/-- A descriptor made FREE; the cells before the start of the oldest remaining live window are emptied (R61). -/
def freeDesc (x : GroupCtx) (d : Desc) : GroupCtx :=
  let y := x.setDesc d Descriptor.free
  match y.oldestLive with
  | some o => { y with store := vmap (fun cs => cs.filter (fun c => !before c.1 y.descs[o].start)) y.store }
  | none => y

/-- The number of samples present over a span, channel by channel (R60, R64). -/
def counts (x : GroupCtx) (start : Tick) (n : Nat) : Vector Nat 8 :=
  vmap (fun cs => countPresent cs start n) x.store

/-- The changes made on each entry into SEEKING (R55). -/
def enterSeeking (x : GroupCtx) : GroupCtx :=
  { x with
    state := .seeking, arm := false, lastRef := none, frontiers := Vector.replicate 8 none, rejects := 0,
    store := vmap (fun cs => cs.filter (fun c =>
      all3.any (fun d => x.descs[d].live && x.descs[d].contains c.1))) x.store }

/-- The changes made on entry into OFF (R55). -/
def enterOff (x : GroupCtx) : GroupCtx :=
  { x with state := .off, arm := false, lastRef := none, frontiers := Vector.replicate 8 none }

/-- SEEKING when the plan is enabled, OFF when it is disabled (R55, R70, R71). -/
def seekOrOff (x : GroupCtx) (p : Plan) : GroupCtx := if p.enabled then x.enterSeeking else x.enterOff

/-- A descriptor QUEUED or EVALUATING exists (R69). -/
def inFlight (x : GroupCtx) : Bool :=
  all3.any (fun d => x.descs[d].state == .queued || x.descs[d].state == .evaluating)

/-! ## Placement and frontiers (R61, R62) -/

/-- A sample of tick t is late (R61, first two lines). -/
def isLate (x : GroupCtx) (t : Tick) : Bool :=
  all3.any (fun d =>
    (x.descs[d].state == .queued || x.descs[d].state == .evaluating) && x.descs[d].contains t) ||
  (match x.oldestLive with
   | some o => before t x.descs[o].start
   | none => false)

/-- A sample of tick t is ahead (R61, third and fourth lines). -/
def isAhead (x : GroupCtx) (t : Tick) : Bool :=
  all3.any (fun d => x.descs[d].state == .opened && moreThanAfter 255 t x.descs[d].start) ||
  (match x.oldestLive with
   | some o => moreThanAfter (Config.storeDepth - 1) t x.descs[o].start
   | none => false)

/-- The window whose received count a placed sample of tick t increases: the SETTLING window that contains it,
otherwise the OPEN window when the tick is at or after its start (R61). -/
def countedIn (x : GroupCtx) (t : Tick) : Option Desc :=
  match all3.find? (fun d => x.descs[d].state == .settling && x.descs[d].contains t) with
  | some d => some d
  | none => all3.find? (fun d => x.descs[d].state == .opened && atOrAfter t x.descs[d].start)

◇ ◇ ◇ ◇ ◇ ◇ ◇

(WORK INSTRUCTION) Transcribe the records above from the line holding "def enterOff (x" down to the line holding "def countedIn (x", inclusive, without adding anything.

(WRITTEN RESPONSE)
def enterOff (x : GroupCtx) : GroupCtx :=
  { x with state := .off, arm := false, lastRef := none, frontiers := Vector.replicate 8 none }

/-- SEEKING when the plan is enabled, OFF when it is disabled (R55, R70, R71). -/
def seekOrOff (x : GroupCtx) (p : Plan) : GroupCtx := if p.enabled then x.enterSeeking else x.enterOff

/-- A descriptor QUEUED or EVALUATING exists (R69). -/
def inFlight (x : GroupCtx) : Bool :=
  all3.any (fun d => x.descs[d].state == .queued || x.descs[d].state == .evaluating)

/-! ## Placement and frontiers (R61, R62) -/

/-- A sample of tick t is late (R61, first two lines). -/
def isLate (x : GroupCtx) (t : Tick) : Bool :=
  all3.any (fun d =>
    (x.descs[d].state == .queued || x.descs[d].state == .evaluating) && x.descs[d].contains t) ||
  (match x.oldestLive with
   | some o => before t x.descs[o].start
   | none => false)

/-- A sample of tick t is ahead (R61, third and fourth lines). -/
def isAhead (x : GroupCtx) (t : Tick) : Bool :=
  all3.any (fun d => x.descs[d].state == .opened && moreThanAfter 255 t x.descs[d].start) ||
  (match x.oldestLive with
   | some o => moreThanAfter (Config.storeDepth - 1) t x.descs[o].start
   | none => false)

/-- The window whose received count a placed sample of tick t increases: the SETTLING window that contains it,
otherwise the OPEN window when the tick is at or after its start (R61). -/
def countedIn (x : GroupCtx) (t : Tick) : Option Desc :=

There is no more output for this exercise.